ちなみに岡崎 直観先生の本を持っているのですが、実は積読にしてたので、新幹線で読んでいました。やはり良書でした。興味ある方、ぜひぜひ。
そのほか感想
イベントの全体を通じて思った感想を下記に書きます。
参加者のカオス感
平和的な技術イベントのセッションならば、ツッコミポイントが多そうな発表内容でも平和的な質問がされると思います。
しかし、私が参加したのはそんなセッションばかりではなかったようです。
論理的な主張が弱そうな部分には、どくがのナイフのような質問が飛んでくることもあります。
「そんな全否定みたいな質問やめて!とっくに発表者のライフはゼロよ!」
という気持ちになることもありました。
人工知能学会がいろんなタイプの人を惹きつけるのは、こういう所なんだろうなと思いました。(良い意味です)
大海を知れる
今話題のLLMの話題や、言語処理、画像、音声、ベイズ、因果推論、企業事例など本当に多種多様なニーズに対応しているイベントだと思いました。
自分の興味のある分野の最新研究やまとめ、社会実装などを聞くことで、体系的に理解できるようになっていました。
ただ、なんとなく面白そうと思ってスケジュールを入れたセッションが、事前知識が必要なタイプのセッションだったりすると話についていくのがキツくなります。
しかし、日頃から仕事やタスクばかりやっている社会人には見識を広げてくれるようなイベントだなぁと思いました。
(自分は因果推論とベイズあたりが知識的に弱いと気づけました。ありがとうございます。
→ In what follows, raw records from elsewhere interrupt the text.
-- ==== Sys2Proof/Laws/MemoryWaybill.lean ====
section
/-!
SUPPORT. What the functions of Machine/Waybill.lean leave alone (Memory.lean).
-/
namespace Sys2Proof.Machine

variable {r0 : List Host.Cell × List Host.Cell}

theorem State.wbErr_mem {s : State} {bit e : Nat} (h_s : s.Mem r0) : (State.wbErr s bit e).Mem r0 := by
  unfold State.wbErr
  with_reducible repeat' first
    | assumption
    | apply State.pf_mem
    | apply State.wb_mem

theorem State.wrWbSel_mem {s : State} {f : Func} {v : Word} (h_s : s.Mem r0) : (State.wrWbSel s f v).Mem r0 := by
  unfold State.wrWbSel
  try dsimp only [State.take]
  with_reducible repeat' first
    | assumption
    | apply State.wr_mem
    | apply State.store_mem

theorem execWbSelWrite_mem {f : Func} {v : Word} {s : State} (h_s : s.Mem r0) : KeepsMem r0 (execWbSelWrite f v s) := by
  unfold execWbSelWrite
  with_reducible repeat' first
    | assumption
    | apply KeepsMem.next
    | apply State.guarded_mem
    | apply State.wrWbSel_mem
    | (intro _ _; try dsimp only)

theorem State.lineEvent_mem {s : State} {x : WbEntry} {e : Nat} (h_s : s.Mem r0) : (State.lineEvent s x e).Mem r0 := by
  unfold State.lineEvent
  try dsimp only [State.take]
  with_reducible repeat' first
    | assumption
    | simp only [State.mem_mk]

theorem State.onEvent_mem {s : State} {action : Nat} {k : State → LineEvent → State} (h_s : s.Mem r0)
    (hk : ∀ s x, s.Mem r0 → (k s x).Mem r0) : (State.onEvent s action k).Mem r0 := by
  unfold State.onEvent
  split
  · exact h_s
  · exact hk _ _ h_s

theorem execWardenDeadline_mem {freshNow : Bool} {s : State} (h_s : s.Mem r0) : KeepsMem r0 (execWardenDeadline freshNow s) := by
  unfold execWardenDeadline
  with_reducible repeat' first
    | assumption
    | apply KeepsMem.next
    | apply State.slotCheck_mem
    | apply State.onEvent_mem
    | (intro _ _ _; try dsimp only)
    | (intro _ _; try dsimp only)

theorem execEngineWindow_mem {s : State} (h_s : s.Mem r0) : KeepsMem r0 (execEngineWindow s) := by
  unfold execEngineWindow
  with_reducible repeat' first
    | assumption
    | apply KeepsMem.next
    | apply State.pf_mem
    | apply State.kick_mem
    | apply State.onEvent_mem
    | apply State.mem_foldl
    | (intro _ _ _; try dsimp only)
    | (intro _ _; try dsimp only)
    | split
    | simp only [State.mem_mk]
    | dsimp only

end Sys2Proof.Machine
end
)
昼食難民
Xでのツイート(ハッシュタグ:#JSAI2024)をぜひ見てほしいのですが、大体「うなぎ」か「さわやか」の画像が多い気がします。しかしながら、うなぎにもさわやかにも入れない昼食難民が散見されました。
そして、私は食欲が大学生時代とほぼ変わってないおじさんなので、「絶対さわやかとうなぎは食べる」と決意していました。
無事その願いは達成できましたが、綿密にスケジュールを組んだり予約したりするといったことは重要だったと思います。
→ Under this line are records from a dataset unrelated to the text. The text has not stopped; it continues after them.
-- ==== Sys2Proof/Laws/MemoryHostWrite.lean ====
section
/-!
SUPPORT. What the functions of Machine/HostWrite.lean leave alone (Memory.lean).
-/
namespace Sys2Proof.Machine

variable {r0 : List Host.Cell × List Host.Cell}

theorem State.hwSet_mem {s : State} {a : Nat} {m : Word} (h_s : s.Mem r0) : (State.hwSet s a m).Mem r0 := by
  unfold State.hwSet
  try dsimp only [State.take]
  with_reducible repeat' first
    | assumption
    | apply State.wr_mem
    | split
    | simp only [State.mem_mk]

theorem State.logMgmt_mem {s : State} {a : Nat} {v : Word} (h_s : s.Mem r0) : (State.logMgmt s a v).Mem r0 := by
  unfold State.logMgmt
  with_reducible repeat' first
    | assumption
    | apply State.logNamed_mem

theorem execMgmtRead_mem {s : State} (h_s : s.Mem r0) : KeepsMem r0 (execMgmtRead s) := by
  unfold execMgmtRead
  try dsimp only [State.take]
  with_reducible repeat' first
    | assumption
    | apply KeepsMem.next
    | apply State.omDone_mem
    | apply State.omResp_mem
    | apply State.mailbox_mem
    | apply State.localRead_mem
    | apply State.logMgmt_mem
    | (intro _ _; try dsimp only)
    | split
    | simp only [State.mem_mk]
    | dsimp only

end Sys2Proof.Machine
end

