@[simp] theorem State.take_pending : s.take.2.pending = s.pending := rfl
@[simp] theorem State.take_fuses : s.take.2.fuses = s.fuses := rfl
@[simp] theorem State.take_pins : s.take.2.pins = s.pins := rfl
@[simp] theorem State.take_clock : s.take.2.clock = s.clock := rfl
@[simp] theorem State.take_hbm : s.take.2.hbm = s.hbm := rfl
@[simp] theorem State.take_spad : s.take.2.spad = s.spad := rfl
@[simp] theorem State.take_regs : s.take.2.regs = s.regs := rfl
@[simp] theorem State.take_latch : s.take.2.latch = s.latch := rfl
@[simp] theorem State.take_rdata : s.take.2.rdata = s.rdata := rfl
@[simp] theorem State.take_msix : s.take.2.msix = s.msix := rfl
@[simp] theorem State.take_log : s.take.2.log = s.log := rfl
@[simp] theorem State.take_ledger : s.take.2.ledger = s.ledger := rfl
@[simp] theorem State.take_ost : s.take.2.ost = s.ost := rfl
@[simp] theorem State.take_eng : s.take.2.eng = s.eng := rfl
@[simp] theorem State.take_por : s.take.2.por = s.por := rfl
@[simp] theorem State.take_queues : s.take.2.queues = s.queues := rfl
@[simp] theorem State.take_tn : s.take.2.tn = s.tn := rfl
@[simp] theorem State.take_bars : s.take.2.bars = s.bars := rfl
@[simp] theorem State.take_arrQ : s.take.2.arrQ = s.arrQ := rfl
@[simp] theorem State.take_evQ : s.take.2.evQ = s.evQ := rfl
@[simp] theorem State.take_field : s.take.2.field = s.field := rfl
@[simp] theorem State.take_mile : s.take.2.mile = s.mile := rfl
@[simp] theorem State.take_drv : s.take.2.drv = s.drv := rfl
@[simp] theorem State.take_perc : s.take.2.perc = s.perc := rfl
@[simp] theorem State.take_eth : s.take.2.eth = s.eth := rfl
@[simp] theorem State.take_can : s.take.2.can = s.can := rfl
@[simp] theorem State.take_i2c : s.take.2.i2c = s.i2c := rfl
@[simp] theorem State.take_fresh : s.take.2.fresh = s.fresh + 1 := rfl
@[simp] theorem State.take_fst : s.take.1 = s.fresh := rfl

end Sys2Proof.Machine
end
セッションの時間も割と空いてるように感じますが、昼食で予想以上に並んでしまってギリギリになってしまうこともありました。
次回に向けて
色々カオスな感じでしたが、知的好奇心が高まって自分の知らない世界を知れるような楽しいイベントでした。
初参加なので「よくわからない数式とか抽象的内容すぎてわからない」みたいにならないだろうか心配してました。
しかし、ちゃんとスケジュールを考えて、自分の興味のあるセッションを選んでいけば楽しめるイベントだと思います。
確かに前提知識を求められるようなセッションを選ぶと話がわからなくなるのですが、「わからないけど面白そう」という気持ちを起点としてイベントの後で勉強を頑張るみたいな流れでも良いんじゃないかと思います。
note AI Creativeとして今後人工知能学会とどのように関わっていくかわかりませんが、今回のイベント参加を通じて「登壇したらまた違う面白さに気づけるんだろうな」という気持ちにさせてくれるイベントでした。
人工知能学会を盛り上げたり運営していただいてる皆様、ありがとうございました!